Data records
▼
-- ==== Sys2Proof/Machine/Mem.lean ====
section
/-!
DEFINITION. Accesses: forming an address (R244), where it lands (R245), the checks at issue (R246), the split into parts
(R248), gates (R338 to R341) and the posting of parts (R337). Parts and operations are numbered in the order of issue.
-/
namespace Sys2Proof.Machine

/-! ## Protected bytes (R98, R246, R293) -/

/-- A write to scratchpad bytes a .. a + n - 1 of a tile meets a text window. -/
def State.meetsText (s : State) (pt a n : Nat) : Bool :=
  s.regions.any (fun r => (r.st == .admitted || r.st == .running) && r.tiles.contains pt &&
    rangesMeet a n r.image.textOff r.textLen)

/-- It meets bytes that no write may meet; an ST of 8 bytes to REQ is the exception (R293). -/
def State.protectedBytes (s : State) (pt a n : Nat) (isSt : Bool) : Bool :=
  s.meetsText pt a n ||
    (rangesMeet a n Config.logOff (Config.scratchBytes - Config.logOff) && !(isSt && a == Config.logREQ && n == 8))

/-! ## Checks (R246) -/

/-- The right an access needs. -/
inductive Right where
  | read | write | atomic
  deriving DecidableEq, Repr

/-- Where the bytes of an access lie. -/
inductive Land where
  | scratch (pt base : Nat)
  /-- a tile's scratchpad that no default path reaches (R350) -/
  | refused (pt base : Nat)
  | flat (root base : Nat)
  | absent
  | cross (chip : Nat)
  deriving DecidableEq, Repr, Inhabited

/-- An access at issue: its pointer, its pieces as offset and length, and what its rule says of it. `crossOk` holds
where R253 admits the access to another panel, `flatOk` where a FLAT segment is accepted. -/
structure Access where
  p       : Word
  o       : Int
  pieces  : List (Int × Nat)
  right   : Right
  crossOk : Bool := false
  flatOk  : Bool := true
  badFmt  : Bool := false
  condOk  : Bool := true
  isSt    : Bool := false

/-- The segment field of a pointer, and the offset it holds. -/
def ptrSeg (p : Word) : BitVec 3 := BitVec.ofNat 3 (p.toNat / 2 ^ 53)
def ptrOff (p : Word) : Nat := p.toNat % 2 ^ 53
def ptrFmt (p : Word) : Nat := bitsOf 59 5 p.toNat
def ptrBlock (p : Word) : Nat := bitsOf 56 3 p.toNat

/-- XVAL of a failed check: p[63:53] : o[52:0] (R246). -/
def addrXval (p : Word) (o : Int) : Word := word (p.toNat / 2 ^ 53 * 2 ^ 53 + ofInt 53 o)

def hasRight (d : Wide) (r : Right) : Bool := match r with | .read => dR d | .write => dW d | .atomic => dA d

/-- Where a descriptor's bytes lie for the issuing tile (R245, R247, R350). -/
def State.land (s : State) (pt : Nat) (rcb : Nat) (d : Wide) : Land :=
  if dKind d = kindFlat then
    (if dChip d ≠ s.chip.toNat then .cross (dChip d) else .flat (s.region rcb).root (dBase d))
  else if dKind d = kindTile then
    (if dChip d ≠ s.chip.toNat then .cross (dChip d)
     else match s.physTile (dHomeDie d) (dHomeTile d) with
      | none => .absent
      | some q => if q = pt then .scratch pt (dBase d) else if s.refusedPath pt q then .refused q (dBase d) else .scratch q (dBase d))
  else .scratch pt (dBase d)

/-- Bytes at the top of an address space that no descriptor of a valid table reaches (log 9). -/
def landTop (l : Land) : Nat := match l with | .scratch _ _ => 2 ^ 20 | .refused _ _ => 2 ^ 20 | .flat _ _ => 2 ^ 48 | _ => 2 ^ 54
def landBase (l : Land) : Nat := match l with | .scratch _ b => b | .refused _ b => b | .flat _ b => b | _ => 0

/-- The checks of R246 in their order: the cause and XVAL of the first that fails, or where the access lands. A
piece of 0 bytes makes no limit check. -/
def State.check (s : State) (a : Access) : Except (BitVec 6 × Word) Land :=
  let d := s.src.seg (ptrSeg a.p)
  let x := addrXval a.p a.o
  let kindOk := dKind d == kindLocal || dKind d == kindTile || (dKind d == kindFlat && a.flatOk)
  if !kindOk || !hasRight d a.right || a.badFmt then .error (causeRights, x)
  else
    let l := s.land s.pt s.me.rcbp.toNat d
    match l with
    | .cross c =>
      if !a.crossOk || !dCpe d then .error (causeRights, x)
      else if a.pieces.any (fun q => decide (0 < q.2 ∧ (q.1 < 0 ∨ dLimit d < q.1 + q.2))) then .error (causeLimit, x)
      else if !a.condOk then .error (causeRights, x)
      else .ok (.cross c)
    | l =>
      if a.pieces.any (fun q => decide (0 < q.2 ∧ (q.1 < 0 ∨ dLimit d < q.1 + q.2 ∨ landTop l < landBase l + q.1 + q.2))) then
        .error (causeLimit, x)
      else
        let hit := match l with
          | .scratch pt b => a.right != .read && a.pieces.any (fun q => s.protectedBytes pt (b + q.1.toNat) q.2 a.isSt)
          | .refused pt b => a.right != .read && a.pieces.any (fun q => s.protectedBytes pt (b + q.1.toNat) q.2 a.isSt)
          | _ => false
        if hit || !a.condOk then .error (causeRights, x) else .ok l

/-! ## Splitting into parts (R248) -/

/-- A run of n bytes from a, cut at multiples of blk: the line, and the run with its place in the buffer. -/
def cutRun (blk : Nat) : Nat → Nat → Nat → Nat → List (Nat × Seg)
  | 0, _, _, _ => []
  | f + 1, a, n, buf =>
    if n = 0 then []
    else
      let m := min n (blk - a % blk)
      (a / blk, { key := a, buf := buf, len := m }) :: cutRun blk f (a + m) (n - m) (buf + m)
▲
▼
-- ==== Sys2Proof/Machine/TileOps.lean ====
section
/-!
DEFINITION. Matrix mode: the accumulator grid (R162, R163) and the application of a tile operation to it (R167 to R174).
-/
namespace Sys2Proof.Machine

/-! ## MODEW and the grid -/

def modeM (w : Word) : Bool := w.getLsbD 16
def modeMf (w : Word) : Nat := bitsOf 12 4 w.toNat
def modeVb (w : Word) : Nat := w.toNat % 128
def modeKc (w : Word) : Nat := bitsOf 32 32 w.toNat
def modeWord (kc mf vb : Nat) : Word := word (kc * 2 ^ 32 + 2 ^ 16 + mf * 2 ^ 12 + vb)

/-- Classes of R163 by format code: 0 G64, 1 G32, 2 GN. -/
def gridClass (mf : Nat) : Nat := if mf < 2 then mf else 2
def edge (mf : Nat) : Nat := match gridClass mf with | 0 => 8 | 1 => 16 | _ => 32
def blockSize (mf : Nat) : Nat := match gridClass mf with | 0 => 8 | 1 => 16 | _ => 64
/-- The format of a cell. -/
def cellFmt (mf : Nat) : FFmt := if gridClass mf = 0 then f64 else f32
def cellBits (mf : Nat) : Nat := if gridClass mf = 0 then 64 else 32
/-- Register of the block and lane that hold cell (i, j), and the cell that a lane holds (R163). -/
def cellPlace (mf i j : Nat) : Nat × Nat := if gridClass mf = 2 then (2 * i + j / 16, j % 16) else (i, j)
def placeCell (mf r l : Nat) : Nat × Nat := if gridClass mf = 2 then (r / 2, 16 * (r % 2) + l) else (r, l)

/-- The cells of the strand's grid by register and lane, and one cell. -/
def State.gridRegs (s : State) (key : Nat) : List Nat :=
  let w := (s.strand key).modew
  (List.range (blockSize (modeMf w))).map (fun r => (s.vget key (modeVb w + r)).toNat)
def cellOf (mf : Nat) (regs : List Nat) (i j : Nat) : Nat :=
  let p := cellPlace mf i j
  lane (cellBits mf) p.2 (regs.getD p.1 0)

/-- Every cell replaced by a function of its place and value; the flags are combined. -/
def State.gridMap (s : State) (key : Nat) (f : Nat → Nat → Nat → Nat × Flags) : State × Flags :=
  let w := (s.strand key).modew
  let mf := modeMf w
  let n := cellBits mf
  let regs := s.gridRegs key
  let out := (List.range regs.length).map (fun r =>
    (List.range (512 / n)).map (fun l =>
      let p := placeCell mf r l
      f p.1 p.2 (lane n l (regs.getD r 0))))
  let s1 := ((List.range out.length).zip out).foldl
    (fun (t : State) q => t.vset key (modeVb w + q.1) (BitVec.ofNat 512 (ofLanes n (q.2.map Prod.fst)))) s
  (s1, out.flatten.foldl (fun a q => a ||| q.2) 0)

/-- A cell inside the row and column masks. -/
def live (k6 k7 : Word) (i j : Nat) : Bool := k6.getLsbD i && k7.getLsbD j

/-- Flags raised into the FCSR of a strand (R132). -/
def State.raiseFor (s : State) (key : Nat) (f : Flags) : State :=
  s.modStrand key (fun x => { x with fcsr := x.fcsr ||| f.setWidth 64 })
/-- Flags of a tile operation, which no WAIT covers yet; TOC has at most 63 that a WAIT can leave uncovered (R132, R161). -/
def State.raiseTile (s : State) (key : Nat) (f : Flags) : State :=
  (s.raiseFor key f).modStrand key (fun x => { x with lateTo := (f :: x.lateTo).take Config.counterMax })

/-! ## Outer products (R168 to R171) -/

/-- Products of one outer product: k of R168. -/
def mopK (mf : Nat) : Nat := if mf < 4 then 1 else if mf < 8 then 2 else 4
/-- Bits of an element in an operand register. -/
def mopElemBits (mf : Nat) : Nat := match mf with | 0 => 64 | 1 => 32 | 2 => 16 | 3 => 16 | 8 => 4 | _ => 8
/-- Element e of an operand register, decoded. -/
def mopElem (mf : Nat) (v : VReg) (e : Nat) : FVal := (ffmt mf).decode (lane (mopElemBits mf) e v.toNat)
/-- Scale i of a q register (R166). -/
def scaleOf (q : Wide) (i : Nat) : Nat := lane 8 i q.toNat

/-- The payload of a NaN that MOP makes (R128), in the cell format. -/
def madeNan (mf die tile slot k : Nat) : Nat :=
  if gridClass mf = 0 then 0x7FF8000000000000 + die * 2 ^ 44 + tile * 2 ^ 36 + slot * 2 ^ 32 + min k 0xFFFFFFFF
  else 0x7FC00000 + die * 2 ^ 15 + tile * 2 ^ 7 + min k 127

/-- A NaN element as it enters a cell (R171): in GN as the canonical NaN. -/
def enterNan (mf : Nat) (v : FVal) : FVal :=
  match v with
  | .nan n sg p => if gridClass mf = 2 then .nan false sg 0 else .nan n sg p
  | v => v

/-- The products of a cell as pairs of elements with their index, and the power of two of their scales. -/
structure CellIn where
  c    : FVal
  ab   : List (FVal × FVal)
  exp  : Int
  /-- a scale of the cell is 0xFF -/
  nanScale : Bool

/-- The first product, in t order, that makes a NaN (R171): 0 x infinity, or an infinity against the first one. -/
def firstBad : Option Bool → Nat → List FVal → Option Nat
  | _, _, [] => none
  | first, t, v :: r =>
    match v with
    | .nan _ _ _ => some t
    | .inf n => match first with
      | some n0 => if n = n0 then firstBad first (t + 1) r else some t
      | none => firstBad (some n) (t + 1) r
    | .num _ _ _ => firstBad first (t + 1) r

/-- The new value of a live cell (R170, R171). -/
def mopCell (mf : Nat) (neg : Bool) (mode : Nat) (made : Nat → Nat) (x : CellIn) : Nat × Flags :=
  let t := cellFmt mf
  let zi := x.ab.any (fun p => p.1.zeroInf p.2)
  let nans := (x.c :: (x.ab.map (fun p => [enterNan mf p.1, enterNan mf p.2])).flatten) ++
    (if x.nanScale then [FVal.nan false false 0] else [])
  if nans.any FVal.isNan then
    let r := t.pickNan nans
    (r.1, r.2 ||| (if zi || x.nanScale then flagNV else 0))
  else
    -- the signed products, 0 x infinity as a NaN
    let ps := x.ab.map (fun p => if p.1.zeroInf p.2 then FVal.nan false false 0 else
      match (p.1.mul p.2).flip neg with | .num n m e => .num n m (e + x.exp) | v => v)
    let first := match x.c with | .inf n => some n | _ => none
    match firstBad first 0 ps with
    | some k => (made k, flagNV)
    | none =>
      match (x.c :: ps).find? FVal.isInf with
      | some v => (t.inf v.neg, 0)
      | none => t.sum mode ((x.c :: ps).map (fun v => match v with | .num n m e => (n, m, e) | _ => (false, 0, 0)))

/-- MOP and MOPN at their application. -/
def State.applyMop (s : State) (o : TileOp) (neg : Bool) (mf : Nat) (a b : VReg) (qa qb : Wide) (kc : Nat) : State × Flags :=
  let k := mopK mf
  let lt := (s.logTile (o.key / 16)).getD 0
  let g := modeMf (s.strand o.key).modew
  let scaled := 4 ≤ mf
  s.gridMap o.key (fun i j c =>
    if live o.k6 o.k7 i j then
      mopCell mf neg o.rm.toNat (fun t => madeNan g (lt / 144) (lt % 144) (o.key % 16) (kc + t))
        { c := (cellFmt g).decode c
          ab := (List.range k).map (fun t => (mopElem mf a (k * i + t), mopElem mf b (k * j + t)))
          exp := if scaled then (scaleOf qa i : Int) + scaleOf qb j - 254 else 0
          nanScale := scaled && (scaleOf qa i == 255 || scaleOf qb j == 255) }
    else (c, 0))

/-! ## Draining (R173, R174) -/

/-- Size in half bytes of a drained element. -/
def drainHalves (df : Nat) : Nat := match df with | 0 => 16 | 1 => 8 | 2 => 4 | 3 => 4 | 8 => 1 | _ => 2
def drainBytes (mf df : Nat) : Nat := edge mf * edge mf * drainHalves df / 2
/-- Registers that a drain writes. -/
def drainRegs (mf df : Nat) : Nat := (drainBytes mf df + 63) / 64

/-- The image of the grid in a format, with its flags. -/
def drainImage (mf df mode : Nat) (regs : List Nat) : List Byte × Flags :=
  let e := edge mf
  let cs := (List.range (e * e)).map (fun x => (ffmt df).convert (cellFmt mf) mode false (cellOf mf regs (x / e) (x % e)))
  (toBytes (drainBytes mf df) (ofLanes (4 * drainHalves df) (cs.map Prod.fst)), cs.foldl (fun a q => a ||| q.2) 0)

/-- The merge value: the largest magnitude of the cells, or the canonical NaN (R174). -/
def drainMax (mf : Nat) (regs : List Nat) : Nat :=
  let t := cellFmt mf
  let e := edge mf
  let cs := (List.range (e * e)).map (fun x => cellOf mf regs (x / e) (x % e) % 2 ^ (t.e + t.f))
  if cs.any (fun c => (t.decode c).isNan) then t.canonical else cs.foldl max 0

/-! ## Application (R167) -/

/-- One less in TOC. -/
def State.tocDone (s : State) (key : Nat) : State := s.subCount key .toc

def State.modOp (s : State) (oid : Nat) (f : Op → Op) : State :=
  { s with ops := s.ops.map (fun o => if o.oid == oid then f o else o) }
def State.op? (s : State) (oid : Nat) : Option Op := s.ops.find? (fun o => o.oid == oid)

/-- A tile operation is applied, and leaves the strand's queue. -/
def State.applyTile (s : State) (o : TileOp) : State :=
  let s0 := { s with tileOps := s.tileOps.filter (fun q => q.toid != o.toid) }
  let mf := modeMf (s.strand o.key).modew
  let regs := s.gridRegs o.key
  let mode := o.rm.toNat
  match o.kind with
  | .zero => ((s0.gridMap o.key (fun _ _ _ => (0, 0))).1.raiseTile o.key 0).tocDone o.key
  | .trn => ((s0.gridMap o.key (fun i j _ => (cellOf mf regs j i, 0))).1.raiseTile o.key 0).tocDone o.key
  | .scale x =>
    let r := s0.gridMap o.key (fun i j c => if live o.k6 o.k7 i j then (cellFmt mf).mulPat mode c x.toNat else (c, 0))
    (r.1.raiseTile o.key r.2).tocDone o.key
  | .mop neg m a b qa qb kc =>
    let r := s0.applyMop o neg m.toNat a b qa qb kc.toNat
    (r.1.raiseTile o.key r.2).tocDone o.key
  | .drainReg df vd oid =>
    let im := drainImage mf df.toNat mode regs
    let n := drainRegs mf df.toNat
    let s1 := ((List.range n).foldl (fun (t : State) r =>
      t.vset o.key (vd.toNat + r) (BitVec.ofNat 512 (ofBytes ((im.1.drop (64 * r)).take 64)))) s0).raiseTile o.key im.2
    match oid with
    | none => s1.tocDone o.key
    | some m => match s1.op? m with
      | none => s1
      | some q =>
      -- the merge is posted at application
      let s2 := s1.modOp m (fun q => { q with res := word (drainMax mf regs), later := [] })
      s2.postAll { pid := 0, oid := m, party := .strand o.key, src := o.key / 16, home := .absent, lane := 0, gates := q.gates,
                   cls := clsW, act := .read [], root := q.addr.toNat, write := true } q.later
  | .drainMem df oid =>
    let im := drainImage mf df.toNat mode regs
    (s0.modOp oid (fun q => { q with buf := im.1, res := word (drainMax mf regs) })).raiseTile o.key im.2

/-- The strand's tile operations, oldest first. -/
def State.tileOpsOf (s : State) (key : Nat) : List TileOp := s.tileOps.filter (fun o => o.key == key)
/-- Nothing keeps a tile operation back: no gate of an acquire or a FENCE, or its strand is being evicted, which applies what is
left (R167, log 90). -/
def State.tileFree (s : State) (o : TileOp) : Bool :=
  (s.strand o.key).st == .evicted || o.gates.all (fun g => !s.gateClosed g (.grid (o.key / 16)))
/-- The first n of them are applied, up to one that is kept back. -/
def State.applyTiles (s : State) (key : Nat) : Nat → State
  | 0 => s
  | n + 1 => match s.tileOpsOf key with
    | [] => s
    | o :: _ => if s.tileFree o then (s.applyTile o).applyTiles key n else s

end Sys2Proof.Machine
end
▲
▼
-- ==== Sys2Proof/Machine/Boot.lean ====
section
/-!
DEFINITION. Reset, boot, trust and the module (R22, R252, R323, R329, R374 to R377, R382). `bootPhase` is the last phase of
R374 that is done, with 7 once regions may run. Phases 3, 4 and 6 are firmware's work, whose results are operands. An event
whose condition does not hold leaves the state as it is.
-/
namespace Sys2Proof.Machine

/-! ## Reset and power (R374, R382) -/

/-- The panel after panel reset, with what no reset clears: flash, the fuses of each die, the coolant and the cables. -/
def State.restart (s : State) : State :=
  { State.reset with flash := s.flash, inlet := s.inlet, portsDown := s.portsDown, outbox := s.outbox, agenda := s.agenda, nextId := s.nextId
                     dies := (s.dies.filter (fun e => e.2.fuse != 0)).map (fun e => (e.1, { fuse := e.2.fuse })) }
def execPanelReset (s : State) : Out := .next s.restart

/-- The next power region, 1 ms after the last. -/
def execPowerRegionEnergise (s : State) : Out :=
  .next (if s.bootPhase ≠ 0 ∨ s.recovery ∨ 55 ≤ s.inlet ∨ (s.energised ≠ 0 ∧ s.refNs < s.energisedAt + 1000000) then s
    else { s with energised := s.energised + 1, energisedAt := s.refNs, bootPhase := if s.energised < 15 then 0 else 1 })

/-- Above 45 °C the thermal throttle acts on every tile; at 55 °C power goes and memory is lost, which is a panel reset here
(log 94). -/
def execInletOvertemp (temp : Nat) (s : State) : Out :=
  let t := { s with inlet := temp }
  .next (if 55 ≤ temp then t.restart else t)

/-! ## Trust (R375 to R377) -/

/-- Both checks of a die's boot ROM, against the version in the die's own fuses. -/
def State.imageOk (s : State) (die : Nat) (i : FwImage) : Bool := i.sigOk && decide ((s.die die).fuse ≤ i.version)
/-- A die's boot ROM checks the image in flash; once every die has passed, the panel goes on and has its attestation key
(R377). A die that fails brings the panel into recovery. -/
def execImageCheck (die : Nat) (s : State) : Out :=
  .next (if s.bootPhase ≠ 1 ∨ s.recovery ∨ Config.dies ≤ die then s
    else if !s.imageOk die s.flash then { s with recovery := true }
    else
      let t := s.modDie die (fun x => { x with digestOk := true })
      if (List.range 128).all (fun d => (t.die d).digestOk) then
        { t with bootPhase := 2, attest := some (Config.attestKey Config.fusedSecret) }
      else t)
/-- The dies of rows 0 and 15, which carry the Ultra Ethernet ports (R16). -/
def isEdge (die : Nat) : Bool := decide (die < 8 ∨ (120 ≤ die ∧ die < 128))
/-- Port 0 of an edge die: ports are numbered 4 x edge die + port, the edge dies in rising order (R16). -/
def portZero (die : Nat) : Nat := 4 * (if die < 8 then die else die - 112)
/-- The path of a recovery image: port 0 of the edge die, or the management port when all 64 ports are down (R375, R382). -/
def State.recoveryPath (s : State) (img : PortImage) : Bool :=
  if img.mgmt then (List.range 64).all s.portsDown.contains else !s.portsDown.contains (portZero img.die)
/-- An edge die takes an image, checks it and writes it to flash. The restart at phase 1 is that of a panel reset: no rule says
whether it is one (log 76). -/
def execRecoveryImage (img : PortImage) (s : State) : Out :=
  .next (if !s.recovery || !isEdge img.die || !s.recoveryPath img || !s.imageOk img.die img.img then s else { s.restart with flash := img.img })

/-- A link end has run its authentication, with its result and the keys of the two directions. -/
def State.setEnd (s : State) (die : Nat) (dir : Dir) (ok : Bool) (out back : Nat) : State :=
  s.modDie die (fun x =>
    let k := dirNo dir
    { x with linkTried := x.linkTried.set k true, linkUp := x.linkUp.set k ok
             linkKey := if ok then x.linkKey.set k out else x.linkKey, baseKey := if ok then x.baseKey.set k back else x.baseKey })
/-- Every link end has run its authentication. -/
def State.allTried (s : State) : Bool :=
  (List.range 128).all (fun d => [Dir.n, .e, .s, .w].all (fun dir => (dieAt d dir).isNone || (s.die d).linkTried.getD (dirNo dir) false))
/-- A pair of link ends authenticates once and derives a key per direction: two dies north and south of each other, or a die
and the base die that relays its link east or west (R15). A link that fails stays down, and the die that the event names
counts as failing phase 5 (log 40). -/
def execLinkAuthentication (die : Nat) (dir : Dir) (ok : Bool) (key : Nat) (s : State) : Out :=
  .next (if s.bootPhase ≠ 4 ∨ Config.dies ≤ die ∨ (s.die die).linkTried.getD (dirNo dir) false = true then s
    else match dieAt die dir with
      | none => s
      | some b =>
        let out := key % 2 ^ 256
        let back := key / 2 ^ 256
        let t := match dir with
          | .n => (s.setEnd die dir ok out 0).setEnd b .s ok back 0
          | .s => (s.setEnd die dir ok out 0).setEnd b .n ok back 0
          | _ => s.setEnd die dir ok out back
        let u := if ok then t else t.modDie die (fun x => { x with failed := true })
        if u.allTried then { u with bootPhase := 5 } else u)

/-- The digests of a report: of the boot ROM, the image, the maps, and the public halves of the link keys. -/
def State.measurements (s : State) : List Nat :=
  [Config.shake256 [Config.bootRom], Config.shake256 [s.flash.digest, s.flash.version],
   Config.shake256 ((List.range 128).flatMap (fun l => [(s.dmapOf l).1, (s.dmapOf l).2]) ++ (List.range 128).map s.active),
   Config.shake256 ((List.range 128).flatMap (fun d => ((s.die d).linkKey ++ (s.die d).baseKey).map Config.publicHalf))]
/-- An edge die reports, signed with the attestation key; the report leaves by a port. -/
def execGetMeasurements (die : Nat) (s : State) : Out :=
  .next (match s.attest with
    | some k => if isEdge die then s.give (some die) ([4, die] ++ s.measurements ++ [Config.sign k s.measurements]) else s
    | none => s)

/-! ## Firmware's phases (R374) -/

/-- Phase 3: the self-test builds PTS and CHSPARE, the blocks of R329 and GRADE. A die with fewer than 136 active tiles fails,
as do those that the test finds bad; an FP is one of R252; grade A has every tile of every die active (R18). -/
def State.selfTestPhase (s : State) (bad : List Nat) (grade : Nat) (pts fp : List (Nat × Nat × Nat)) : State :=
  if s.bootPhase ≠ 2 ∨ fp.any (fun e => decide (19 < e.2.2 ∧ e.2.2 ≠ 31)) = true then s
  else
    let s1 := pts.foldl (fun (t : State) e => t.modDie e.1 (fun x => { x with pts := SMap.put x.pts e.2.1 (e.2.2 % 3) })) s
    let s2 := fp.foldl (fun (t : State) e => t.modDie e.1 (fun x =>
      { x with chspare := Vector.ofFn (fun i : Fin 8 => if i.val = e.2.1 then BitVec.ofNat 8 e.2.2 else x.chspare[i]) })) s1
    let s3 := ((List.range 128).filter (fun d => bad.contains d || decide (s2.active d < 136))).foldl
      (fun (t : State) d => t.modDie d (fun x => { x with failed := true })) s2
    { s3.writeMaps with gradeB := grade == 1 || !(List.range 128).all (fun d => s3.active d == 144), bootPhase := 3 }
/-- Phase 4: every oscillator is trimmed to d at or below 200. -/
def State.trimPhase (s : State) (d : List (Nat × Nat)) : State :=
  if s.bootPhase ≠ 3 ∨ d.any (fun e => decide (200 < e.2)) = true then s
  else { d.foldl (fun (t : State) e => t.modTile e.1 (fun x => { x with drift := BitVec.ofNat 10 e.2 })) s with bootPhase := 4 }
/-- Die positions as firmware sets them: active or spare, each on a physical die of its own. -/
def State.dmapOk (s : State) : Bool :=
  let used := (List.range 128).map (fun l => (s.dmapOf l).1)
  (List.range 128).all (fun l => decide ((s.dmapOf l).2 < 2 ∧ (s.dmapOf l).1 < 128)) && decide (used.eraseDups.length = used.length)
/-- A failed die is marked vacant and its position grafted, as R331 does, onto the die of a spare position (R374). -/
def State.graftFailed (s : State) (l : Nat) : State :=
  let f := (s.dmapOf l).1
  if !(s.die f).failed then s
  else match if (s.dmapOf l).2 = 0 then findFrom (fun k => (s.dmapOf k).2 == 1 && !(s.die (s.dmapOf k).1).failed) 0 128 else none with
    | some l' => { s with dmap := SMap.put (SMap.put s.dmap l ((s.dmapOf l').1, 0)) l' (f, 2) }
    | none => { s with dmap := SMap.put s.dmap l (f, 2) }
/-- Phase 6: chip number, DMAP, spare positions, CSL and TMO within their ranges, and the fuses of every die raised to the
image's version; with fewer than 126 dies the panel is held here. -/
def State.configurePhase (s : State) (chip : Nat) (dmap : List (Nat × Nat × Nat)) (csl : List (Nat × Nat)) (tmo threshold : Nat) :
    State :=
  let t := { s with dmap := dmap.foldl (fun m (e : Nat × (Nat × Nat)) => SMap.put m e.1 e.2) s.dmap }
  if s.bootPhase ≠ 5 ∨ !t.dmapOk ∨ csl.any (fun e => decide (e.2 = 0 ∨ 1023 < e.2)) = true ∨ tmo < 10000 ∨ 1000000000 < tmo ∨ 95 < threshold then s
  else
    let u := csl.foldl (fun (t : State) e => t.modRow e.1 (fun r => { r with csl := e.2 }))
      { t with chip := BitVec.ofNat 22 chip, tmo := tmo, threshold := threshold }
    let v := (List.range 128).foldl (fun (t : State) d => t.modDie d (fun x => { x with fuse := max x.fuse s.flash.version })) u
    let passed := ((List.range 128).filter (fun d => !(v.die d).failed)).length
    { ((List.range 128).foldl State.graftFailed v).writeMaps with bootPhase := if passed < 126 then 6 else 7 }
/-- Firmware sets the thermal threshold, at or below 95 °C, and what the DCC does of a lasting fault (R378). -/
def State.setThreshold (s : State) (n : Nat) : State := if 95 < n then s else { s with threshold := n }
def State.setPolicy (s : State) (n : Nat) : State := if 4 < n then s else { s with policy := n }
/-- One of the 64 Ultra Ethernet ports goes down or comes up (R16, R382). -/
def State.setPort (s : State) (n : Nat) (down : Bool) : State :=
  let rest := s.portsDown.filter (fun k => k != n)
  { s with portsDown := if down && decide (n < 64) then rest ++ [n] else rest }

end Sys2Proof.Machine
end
▲
ASSIGNMENT: Above are records; repeat only the lines starting at the line with "if nans.any FVal.isNan then" and ending at the line with "mopCell mf neg", exactly as they appear, both included.

ANSWER SECTION:
  if nans.any FVal.isNan then
    let r := t.pickNan nans
    (r.1, r.2 ||| (if zi || x.nanScale then flagNV else 0))
  else
    -- the signed products, 0 x infinity as a NaN
    let ps := x.ab.map (fun p => if p.1.zeroInf p.2 then FVal.nan false false 0 else
      match (p.1.mul p.2).flip neg with | .num n m e => .num n m (e + x.exp) | v => v)
    let first := match x.c with | .inf n => some n | _ => none
    match firstBad first 0 ps with
    | some k => (made k, flagNV)
    | none =>
      match (x.c :: ps).find? FVal.isInf with
      | some v => (t.inf v.neg, 0)
      | none => t.sum mode ((x.c :: ps).map (fun v => match v with | .num n m e => (n, m, e) | _ => (false, 0, 0)))

/-- MOP and MOPN at their application. -/
def State.applyMop (s : State) (o : TileOp) (neg : Bool) (mf : Nat) (a b : VReg) (qa qb : Wide) (kc : Nat) : State × Flags :=
  let k := mopK mf
  let lt := (s.logTile (o.key / 16)).getD 0
  let g := modeMf (s.strand o.key).modew
  let scaled := 4 ≤ mf
  s.gridMap o.key (fun i j c =>
    if live o.k6 o.k7 i j then
      mopCell mf neg o.rm.toNat (fun t => madeNan g (lt / 144) (lt % 144) (o.key % 16) (kc + t))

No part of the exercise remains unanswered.